(Dataset excerpts)
▽
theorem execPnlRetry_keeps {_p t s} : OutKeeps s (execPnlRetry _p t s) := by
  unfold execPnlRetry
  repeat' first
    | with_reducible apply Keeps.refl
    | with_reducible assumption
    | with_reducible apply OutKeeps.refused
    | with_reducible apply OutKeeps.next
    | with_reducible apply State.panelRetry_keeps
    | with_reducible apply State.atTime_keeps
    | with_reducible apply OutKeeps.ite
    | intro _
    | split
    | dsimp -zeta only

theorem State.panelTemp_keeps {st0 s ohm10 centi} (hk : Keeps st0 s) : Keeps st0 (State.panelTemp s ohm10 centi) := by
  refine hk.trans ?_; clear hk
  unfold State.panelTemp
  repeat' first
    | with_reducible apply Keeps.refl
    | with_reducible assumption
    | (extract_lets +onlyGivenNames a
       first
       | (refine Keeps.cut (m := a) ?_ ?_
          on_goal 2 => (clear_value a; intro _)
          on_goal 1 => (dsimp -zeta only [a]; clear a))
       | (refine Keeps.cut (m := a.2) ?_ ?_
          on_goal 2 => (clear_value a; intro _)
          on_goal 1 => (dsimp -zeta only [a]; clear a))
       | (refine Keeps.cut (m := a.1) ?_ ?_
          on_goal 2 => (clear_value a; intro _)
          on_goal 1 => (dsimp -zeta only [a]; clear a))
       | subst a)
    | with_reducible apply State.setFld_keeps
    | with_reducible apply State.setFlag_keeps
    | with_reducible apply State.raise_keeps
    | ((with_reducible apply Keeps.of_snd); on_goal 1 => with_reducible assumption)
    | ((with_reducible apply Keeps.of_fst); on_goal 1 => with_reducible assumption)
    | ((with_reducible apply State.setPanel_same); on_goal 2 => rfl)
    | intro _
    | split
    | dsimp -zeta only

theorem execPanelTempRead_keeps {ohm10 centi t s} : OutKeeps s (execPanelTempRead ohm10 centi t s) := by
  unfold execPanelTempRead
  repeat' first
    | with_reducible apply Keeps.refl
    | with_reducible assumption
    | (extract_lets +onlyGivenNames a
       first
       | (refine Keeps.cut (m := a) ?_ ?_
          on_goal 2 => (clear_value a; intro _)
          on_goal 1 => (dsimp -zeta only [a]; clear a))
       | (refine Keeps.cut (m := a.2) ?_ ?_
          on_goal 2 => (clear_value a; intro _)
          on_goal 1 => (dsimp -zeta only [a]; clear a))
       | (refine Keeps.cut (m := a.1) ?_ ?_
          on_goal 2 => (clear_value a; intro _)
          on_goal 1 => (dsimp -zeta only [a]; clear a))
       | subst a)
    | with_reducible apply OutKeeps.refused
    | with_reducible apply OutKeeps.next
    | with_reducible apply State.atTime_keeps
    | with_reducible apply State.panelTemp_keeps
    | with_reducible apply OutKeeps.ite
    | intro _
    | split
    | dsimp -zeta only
△
▽
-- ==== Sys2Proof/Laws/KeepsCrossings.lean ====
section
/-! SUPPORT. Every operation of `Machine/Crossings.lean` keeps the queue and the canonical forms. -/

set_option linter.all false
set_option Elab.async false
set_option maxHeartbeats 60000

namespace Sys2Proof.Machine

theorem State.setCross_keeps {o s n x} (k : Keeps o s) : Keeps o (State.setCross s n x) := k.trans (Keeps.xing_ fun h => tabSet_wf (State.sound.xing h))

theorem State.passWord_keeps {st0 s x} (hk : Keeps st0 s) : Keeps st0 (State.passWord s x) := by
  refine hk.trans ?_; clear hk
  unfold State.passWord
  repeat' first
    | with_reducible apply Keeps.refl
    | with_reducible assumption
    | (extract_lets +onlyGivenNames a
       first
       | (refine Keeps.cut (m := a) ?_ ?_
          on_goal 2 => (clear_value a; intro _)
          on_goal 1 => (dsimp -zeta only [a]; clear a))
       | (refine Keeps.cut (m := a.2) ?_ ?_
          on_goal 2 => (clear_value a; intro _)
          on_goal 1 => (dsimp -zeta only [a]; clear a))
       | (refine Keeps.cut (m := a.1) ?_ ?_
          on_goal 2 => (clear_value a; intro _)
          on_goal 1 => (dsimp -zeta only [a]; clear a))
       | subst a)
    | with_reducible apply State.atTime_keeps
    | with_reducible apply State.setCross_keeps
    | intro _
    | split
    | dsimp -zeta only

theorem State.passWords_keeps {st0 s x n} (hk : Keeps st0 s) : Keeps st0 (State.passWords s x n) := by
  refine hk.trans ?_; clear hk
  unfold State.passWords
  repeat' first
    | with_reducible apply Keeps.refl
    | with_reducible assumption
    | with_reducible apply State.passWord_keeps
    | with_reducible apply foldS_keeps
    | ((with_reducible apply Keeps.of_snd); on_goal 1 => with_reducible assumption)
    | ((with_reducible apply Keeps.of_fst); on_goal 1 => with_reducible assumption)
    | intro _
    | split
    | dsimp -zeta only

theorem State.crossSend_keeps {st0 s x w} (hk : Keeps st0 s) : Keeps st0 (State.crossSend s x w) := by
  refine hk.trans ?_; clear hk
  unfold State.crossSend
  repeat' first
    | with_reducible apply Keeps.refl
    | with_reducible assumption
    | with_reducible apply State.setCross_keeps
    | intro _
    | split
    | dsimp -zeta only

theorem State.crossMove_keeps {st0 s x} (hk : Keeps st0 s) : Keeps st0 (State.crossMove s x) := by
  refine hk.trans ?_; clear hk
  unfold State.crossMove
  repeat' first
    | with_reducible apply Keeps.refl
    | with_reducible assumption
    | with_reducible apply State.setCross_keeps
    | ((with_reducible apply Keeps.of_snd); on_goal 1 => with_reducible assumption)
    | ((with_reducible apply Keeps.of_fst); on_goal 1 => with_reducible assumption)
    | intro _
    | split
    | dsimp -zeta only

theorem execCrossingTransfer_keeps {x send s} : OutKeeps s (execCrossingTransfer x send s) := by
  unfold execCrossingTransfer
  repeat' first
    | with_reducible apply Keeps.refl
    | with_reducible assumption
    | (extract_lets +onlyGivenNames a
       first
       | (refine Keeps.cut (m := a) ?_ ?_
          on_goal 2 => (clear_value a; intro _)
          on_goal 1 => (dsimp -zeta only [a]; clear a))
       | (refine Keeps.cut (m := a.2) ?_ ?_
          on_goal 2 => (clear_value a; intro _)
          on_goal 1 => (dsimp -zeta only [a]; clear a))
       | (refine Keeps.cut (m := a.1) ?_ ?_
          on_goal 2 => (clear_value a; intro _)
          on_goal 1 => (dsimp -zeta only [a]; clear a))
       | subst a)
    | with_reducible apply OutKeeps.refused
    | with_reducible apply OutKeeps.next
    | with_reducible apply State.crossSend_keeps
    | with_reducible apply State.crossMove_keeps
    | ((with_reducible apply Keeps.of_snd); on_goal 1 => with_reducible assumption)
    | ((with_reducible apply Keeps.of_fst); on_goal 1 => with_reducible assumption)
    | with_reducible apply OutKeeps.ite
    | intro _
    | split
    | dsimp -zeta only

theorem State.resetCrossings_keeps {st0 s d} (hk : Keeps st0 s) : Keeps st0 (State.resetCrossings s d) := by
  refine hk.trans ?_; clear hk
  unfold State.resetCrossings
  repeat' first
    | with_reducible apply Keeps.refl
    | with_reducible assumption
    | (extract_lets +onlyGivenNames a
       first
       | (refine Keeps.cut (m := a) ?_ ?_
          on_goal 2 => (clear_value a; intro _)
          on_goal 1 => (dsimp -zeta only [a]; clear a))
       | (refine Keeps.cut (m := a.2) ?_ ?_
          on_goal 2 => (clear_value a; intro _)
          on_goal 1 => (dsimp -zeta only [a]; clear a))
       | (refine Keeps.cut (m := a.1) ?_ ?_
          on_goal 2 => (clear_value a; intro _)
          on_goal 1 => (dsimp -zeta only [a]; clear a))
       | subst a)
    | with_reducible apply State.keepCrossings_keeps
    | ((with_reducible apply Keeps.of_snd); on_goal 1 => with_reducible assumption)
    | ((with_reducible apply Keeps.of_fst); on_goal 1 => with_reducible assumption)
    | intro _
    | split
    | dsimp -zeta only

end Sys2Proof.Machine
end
△
→ Prompt
Among the records above, find each line holding the string "unfold" and pull it out.

→ Answer section
  unfold execPnlRetry
  unfold State.panelTemp
  unfold execPanelTempRead
  unfold State.passWord
  unfold State.passWords
  unfold State.crossSend
  unfold State.crossMove
  unfold execCrossingTransfer
  unfold State.resetCrossings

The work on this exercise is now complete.